● **Supplied entries**:

/-- Whether an engine may write a virtual range: every page translates for writing to coherent or remote memory, and its requests find
slots, banks and homes that serve (R300 to R302, R306); `acc`: by accumulate writes, which go to the home. -/
def Mach.engCanWrite (m : Mach) (e : Eng) (va n : Nat) (acc : Bool := false) : Mach × Option EngRes :=
  (pieces va n).foldl (fun (st : Mach × Option EngRes) p =>
    match st.2 with
    | some r => (st.1, some r)
    | none =>
      match st.1.engTranslate e p.1 .write with
      | (m, .error .access) => (m, some .fault)
      | (m, .error .poison) => (m, some .poisonedTable)
      | (m, .error (.wait _)) => (m, some .wait)
      | (m, .ok (.register _)) => (m, some .fault)
      | (m, .ok (.coherent pa mirror _)) =>
        (match if acc then m.requestGate ((e.via mirror).atHome pa) pa .modify else m.requestGate (e.via mirror) pa (.ofWrite p.2) with
        | (m, true) => (m, none)
        | (m, false) => (m, some .wait))
      | (m, .ok (.remote node off)) =>
        (m, if registerOffset off || m.requestRefused e.die node (.write off [] false) then some .fault
            else if e.core.any (fun c => !m.slotFree e.die c e.req (2 ^ 48)) then some .wait else none)) (m, none)

/-- One piece of an engine's write; `width` 0 a plain write, else an accumulate write of elements of that many bytes. -/
def Mach.engWritePiece (m : Mach) (e : Eng) (va : Nat) (bs : List (Byte × Bool)) (width : Nat) : Mach :=
  match m.engTranslate e va .write with
  | (m, .ok (.coherent pa mirror _)) => m.writeSector (e.via mirror) pa (plain bs) (anyPoison bs) width
  | (m, .ok (.remote node off)) =>
    let op : RemoteOp := if width = 0 then .write off (plain bs) (anyPoison bs) else .acc off width (plain bs) (anyPoison bs)
    let m := if width = 0 then m.remoteUpdate e.die e.req node off (plain bs) (anyPoison bs) else m.remoteForget e.die e.req node off
    m.remoteSend e.die node op e.for_ va
  | (m, _) => m

/-- An engine's write of bytes with marks at a virtual address (checked before with `engCanWrite`). -/
def Mach.engWrite (m : Mach) (e : Eng) (va : Nat) (bs : List (Byte × Bool)) (width : Nat := 0) : Mach :=
  (pieces va bs.length).foldl (fun m p => m.engWritePiece e p.1 ((bs.drop (p.1 - va)).take p.2) width) m

/-- Writes of a descriptor that are not visible yet: remote ones not acknowledged, and ones that wait for a dead range (R284). -/
def Mach.engOutstanding (m : Mach) (d c q seq : Nat) : Bool :=
  m.writesHeld (fun w => w.via.by_ == d && w.via.for_ == .engine c q seq) || ((m.fab d).unacked ++ (m.fab d).waiting).any (fun u => u.for_ == .engine c q seq && (match u.req with
    | .write _ _ _ | .acc _ _ _ _ | .msg _ _ _ => true
    | _ => false))

end Sys2Proof.Machine
end

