/-- R103, R104: a mismatch of a segment of a tile: the first starts a recompute of it and of the younger open tiles, the second
fences the core. [DESIGN CHOICE, log 136] -/
def Mach.mismatch (m : Mach) (d c : Nat) (t : Tile) (seg row col : Nat) : Mach :=
  let seq := t.seq.getD 0
  let m := (m.ev Fld.arrEvents_chk_mismatch d (c := c)).cnt .arrCnt d 10 (c := c)
  let m := m.wr .arrChkLog d (seq % 65536 * 2 ^ 48 + row * 2 ^ 40 + col * 2 ^ 32 + seg % 65536 * 2 ^ 16 + t.attempt * 2 ^ 8) 0 c
  if 2 ≤ t.attempt then
    let fs := chkFields d c seq seg row col t.attempt ++
      (List.range 3).flatMap (fun q => discardFields (m.queue d c q))
    (m.emitRec d 0x12 false false fs true false (m.slotList d)).fenceCore d c 1
  else
    let m := m.toCp d 0x11 true false (chkFields d c seq seg row col t.attempt)
    let k := (m.arr d c).tiles.findIdx (fun x => x.uid == t.uid)
    let again := ((m.arr d c).tiles.drop k).filter (fun x => x.opened)
    let m := again.foldl (fun m x => (m.freeTile d c x.uid false).dropFeed d c (x.descs.map (·.seq))) m
    let m := (again.flatMap (·.descs)).foldl (fun m x => if x.act.isSome then
      (m.modTDesc d c x.seq (fun y => { y with toVerify := 0 })).countBlocks d c x.seq else m) m
    let redo (x : Tile) : Tile :=
      if x.uid = t.uid then x.restart 2 true
      else if again.any (fun y => y.uid == x.uid) then x.restart 1 false else x
    let m := m.modArr d c (fun a => { a with tiles := a.tiles.map redo })
    (m.sumStatus d c).arrStatus d c

/-- R90, R97: one spill: the plane in SPILL of the oldest segment is added into the store; the first spill of a tile needs the
store FREE (R96). `disagree`: the two adders gave different results. -/
def Mach.spill (m : Mach) (d c : Nat) (disagree : Bool) : Mach :=
  match m.spillPlane d c with
  | none => m
  | some p =>
    match m.planeTile d c p with
    | none => m
    | some t =>
      let a := m.arr d c
      if !t.spilled && m.storeState d c != plFree then m.cnt .arrCnt d 4 (c := c)
      else
        let sum := spillInto a.store (a.plane p) (!t.spilled)
        let m := m.modArr d c (fun a => { a with store := sum, storeOwner := t.uid, storeLast := some t.uid, storePoisonAb := false })
        let m := m.setStoreState d c (if t.streamed && p == t.plane then plCheck else plAccum)
        let m := (m.modPlane d c p (fun x => { x with added := true })).modTile d c t.uid (fun x => { x with spilled := true })
        let m := m.cnt .arrCnt d 7 (c := c)
        if disagree then m.mismatch d c t (a.plane p).seg 0xFF 0xFF else m.arrStatus d c

/-- R90: a spilled and compared plane returns to FREE. -/
def Mach.spillComplete (m : Mach) (d c : Nat) : Mach :=
  match (List.range 2).find? (fun p => m.planeState d c p == plSpill && ((m.arr d c).plane p).added &&
      ((m.arr d c).plane p).compared) with
  | none => m
  | some p => ((m.modPlane d c p (fun x => { ArrPlane.init with last := x.last })).setPlaneState d c p plFree).arrStatus d c

/-- R92, R99: a plane's segment awaits its comparison: at its spill or in CHECK, a final plane that is spilled once it has been added. -/
def Mach.comparable (m : Mach) (d c p : Nat) : Bool :=
  let a := m.arr d c
  (m.planeState d c p == plSpill || m.planeState d c p == plCheck) && !(a.plane p).compared &&
    !(m.planeState d c p == plSpill && !(a.plane p).added && (m.planeTile d c p).any (fun t => t.streamed && t.plane == p))

/-- R100 to R103: the comparison of the oldest segment that awaits it. -/
def Mach.checksumCompare (m : Mach) (d c : Nat) : Mach :=
  let a := m.arr d c
  let ps := (List.range 2).filter (fun p => m.comparable d c p)
  let rank (p : Nat) : Nat := (a.tiles.findIdx (fun t => t.uid == (a.plane p).owner)) * 65536 + (a.plane p).seg
  match ps.foldl (fun b p => match b with
      | none => some p
      | some q => if rank p < rank q then some p else some q) none with
  | none => m
  | some p =>
    match m.planeTile d c p with
    | none => m
    | some t =>
      match compareSegment (a.plane p) with
      | none =>
        ((m.modPlane d c p (fun x => { x with compared := true })).modTile d c t.uid (fun x => { x with skipped := true })).cnt
          .arrCnt d 9 (c := c)
      | some (r, q) =>
        let m := m.cnt .arrCnt d 8 (c := c)
        if r = 0xFF ∧ q = 0xFF then m.modPlane d c p (fun x => { x with compared := true })
        else m.mismatch d c t (a.plane p).seg r q

/-! ### Opening and release -/

/-- The operands of group `idx` of a block are there (one that faulted is, and abandons the tile as it enters). -/
def ArrSt.operandsHeld (a : ArrSt) (x : TDesc) (b idx : Nat) : Bool :=
  a.operand x (passOps x.words idx).1 b != .absent && a.operand x (passOps x.words idx).2 b != .absent

/-- R89: the first K group of a tile is ready. -/
def ArrSt.tileReady (a : ArrSt) (t : Tile) : Bool :=
  match t.current with
  | none => true
  | some x => x.streamable && (match t.nextBlock x x.pos with | none => true | some b => a.operandsHeld x b 0)

/-- R89, R103: open the oldest tile that is not open, in the lower-numbered FREE plane: fewer than two are open, every older one has streamed,
none of them is recomputed by a tile that a mismatch closed, and its first group is ready. What it waits for is counted (R96, Table 4.8 rows 2 to 4). -/
def Mach.tileOpen (m : Mach) (d c : Nat) : Mach :=
  let a := m.arr d c
  match a.tiles.find? (fun t => !t.opened && t.err == 0) with
  | none => m
  | some t =>
    let older := a.tiles.takeWhile (fun x => x.uid != t.uid)
    if m.fenced d c || older.any (fun x => !x.opened || !x.streamed || (x.attempt == 2 && t.seq.isSome)) then m
    else if !a.tileReady t then m.cnt .arrCnt d 2 (c := c)
    else match (List.range 2).find? (fun p => m.planeState d c p == plFree) with
      | none => m.cnt .arrCnt d (if (List.range 2).any (fun p => m.heldForStore d c p) then 4 else 3) (c := c)
      | some p =>
        if 2 ≤ a.openTiles.length then m else
        let seq := t.seq.getD a.tileSeq
        let m := if t.seq.isNone then m.modArr d c (fun a => { a with tileSeq := a.tileSeq + 1 }) else m
        let s := if aSpill t.words0 = 0 then m.get Fld.arrCfg_spill_log2 d (c := c) else aSpill t.words0
        let s := if t.seq.isSome then t.sLog else s
        let m := m.modTile d c t.uid (fun x =>
          { x with seq := some seq, opened := true, sLog := s, plane := p, seg := 0, spilled := false })
        let m := (m.modPlane d c p (fun _ => { ArrPlane.init with owner := t.uid, last := some t.uid })).setPlaneState d c p plAccum
        (m.arrFinish d c).arrStatus d c

/-- R71: whether the scale entry named for an operand has `scl` set; an index beyond the table's entries is read at its place all the
same. [DESIGN CHOICE, log 115] -/
def Mach.sclOf (m : Mach) (d : Nat) (idx : Nat) : Mach × Bool :=
  if idx = 0x1FFF then (m, false)
  else
    let (m, w, _) := m.readNum (Via.engine d) (m.get Fld.vecSclBase_base d * 64 + 64 * idx + 12) 4
    (m, bitOf w 29)

/-- Whether any descriptor of a tile names a scale entry that has missed (R71). -/
def Mach.tileScl (m : Mach) (d : Nat) (t : Tile) : Mach × Bool :=
  (t.descs.flatMap (fun x => [aScale x.words false, aScale x.words true])).foldl (fun (acc : Mach × Bool) i =>
    let (m, b) := acc.1.sclOf d i
    (m, acc.2 || b)) (m, false)

/-- R93, R114, R115: release the oldest tile once it has streamed and every segment is compared (and added). -/
def Mach.tileRelease (m : Mach) (d c : Nat) : Mach :=
  match (m.arr d c).tiles.head? with
  | none => m
  | some t =>
    let a := m.arr d c
    let held := (List.range 2).filter (fun p => (m.planeState d c p == plSpill || m.planeState d c p == plCheck) &&
      (a.plane p).owner == t.uid)
    let waiting := held.any (fun p => !(a.plane p).compared || (m.planeState d c p == plSpill && !(a.plane p).added))
    let store := t.spilled
    if !t.opened || !t.streamed || waiting || (store && m.storeState d c != plCheck) then m
    else
      let (m, scl) := m.tileScl d t
      let loc := if store then 2 else t.plane
      let w := statusWord (t.seq.getD 0) 0 loc t.skipped scl t.corr t.chk t.nan t.sat true
      let m := if store then m.setStoreState d c plReleased else m.setPlaneState d c t.plane plReleased
      let m := m.modArr d c (fun a => { a with tiles := a.tiles.tail })
      let m := (m.tileStatus d c w).cnt .arrCnt d 0 (c := c)
      let m := if t.sat then (m.ev Fld.arrEvents_sat_tile d (c := c)).cnt .arrCnt d 12 (c := c) else m
      let m := if t.nan then (m.ev Fld.arrEvents_nan_tile d (c := c)).cnt .arrCnt d 13 (c := c) else m
      let m := if t.attempt = 2 then (m.ev Fld.arrEvents_recompute_pass d (c := c)).cnt .arrCnt d 11 (c := c) else m
      let m := m.dropFeed d c (t.descs.map (·.seq))
      (t.descs.foldl (fun m x => m.arrComplete d c x.seq stOk w) m).arrStatus d c

/-- R82: a stager byte range is held by an open tile (or one that is to re-execute) that names it as resident. -/
def Mach.residentLocked (m : Mach) (d c : Nat) (b : Bool) (lo n : Nat) : Bool :=
  (m.arr d c).tiles.any (fun t => t.seq.isSome && t.err == 0 && t.descs.any (fun x =>
    aResident x.words b &&
      ((List.range (if aSplit3 x.words then 2 else 1)).any (fun k =>
        let base := (operandBase x.words (2 * k + b2n b)).toNat
        decide (base < lo + n) && decide (lo < base + operandSpan x.words b)))))

/-- R107: ABORT or a die reset: every tile abandoned without a status word, planes and store FREE. A location last held by a tile
abandoned for poison is so still (R94). -/
def Mach.arrAbort (m : Mach) (d c : Nat) : Mach :=
  let m := m.modArr d c (fun a => { a with planes := a.planes.map (fun p => { ArrPlane.init with poisonAb := p.poisonAb, last := p.last }),
                                           store := [], tiles := [], feed := [], ahead := [] })
  let m := m.sumStatus d c
  (((m.setPlaneState d c 0 plFree).setPlaneState d c 1 plFree).setStoreState d c plFree).arrStatus d c

/-- ARR_CFG written (R117). -/
def Mach.wrArrCfg (m : Mach) (id : RegId) (w : RegW) : Mach :=
  let d := id.die
  let c := id.core
  let s := Fld.arrCfg_spill_log2.of w.new
  let ra := Fld.arrCfg_a_resident.of w.new
  let rb := Fld.arrCfg_b_resident.of w.new
  let moved := ra ≠ Fld.arrCfg_a_resident.of w.old ∨ rb ≠ Fld.arrCfg_b_resident.of w.old
  let busy := !(m.arr d c).openTiles.isEmpty || !(m.arr d c).feed.isEmpty
  if s < 8 ∨ 14 < s ∨ 7 < ra ∨ 7 < rb ∨ (moved ∧ busy) then m.ev Fld.arrEvents_cfg_err d (c := c)
  else m.setReg id w.new

/-- R94, R95, R148: the location of a vector read: 0, 1 a plane, 2 the store. Whether it is RELEASED, and whether a refusal is
POISONED_OPERAND. -/
def Mach.locState (m : Mach) (d c loc : Nat) : Nat := if loc = 2 then m.storeState d c else m.planeState d c loc

def Mach.locPoisonAb (m : Mach) (d c loc : Nat) : Bool :=
  if loc = 2 then (m.arr d c).storePoisonAb else ((m.arr d c).plane loc).poisonAb

/-- A cell of a location as a binary64 code (the store) or an FA40 code (a plane). -/
def Mach.locCell (m : Mach) (d c loc i j : Nat) : Nat :=
  if loc = 2 then (smGet 0#64 (m.arr d c).store (cellKey i j)).toNat
  else (smGet 0#64 ((m.arr d c).plane loc).cells (cellKey i j)).toNat

/-- R95: free a RELEASED location. [DEDUCED, log 56] -/
def Mach.freeLoc (m : Mach) (d c loc : Nat) : Mach :=
  if m.locState d c loc ≠ plReleased then m
  else if loc = 2 then ((m.modArr d c (fun a => { a with store := [] })).setStoreState d c plFree).arrStatus d c
  else ((m.modPlane d c loc (fun x => { ArrPlane.init with last := x.last })).setPlaneState d c loc plFree).arrStatus d c

end Sys2Proof.Machine
end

● **Problem description**:
When a line in the listing has the string "engWritePiece" in it, return that line.

● **Answer box**:
def Mach.engWritePiece (m : Mach) (e : Eng) (va : Nat) (bs : List (Byte × Bool)) (width : Nat) : Mach :=
  (pieces va bs.length).foldl (fun m p => m.engWritePiece e p.1 ((bs.drop (p.1 - va)).take p.2) width) m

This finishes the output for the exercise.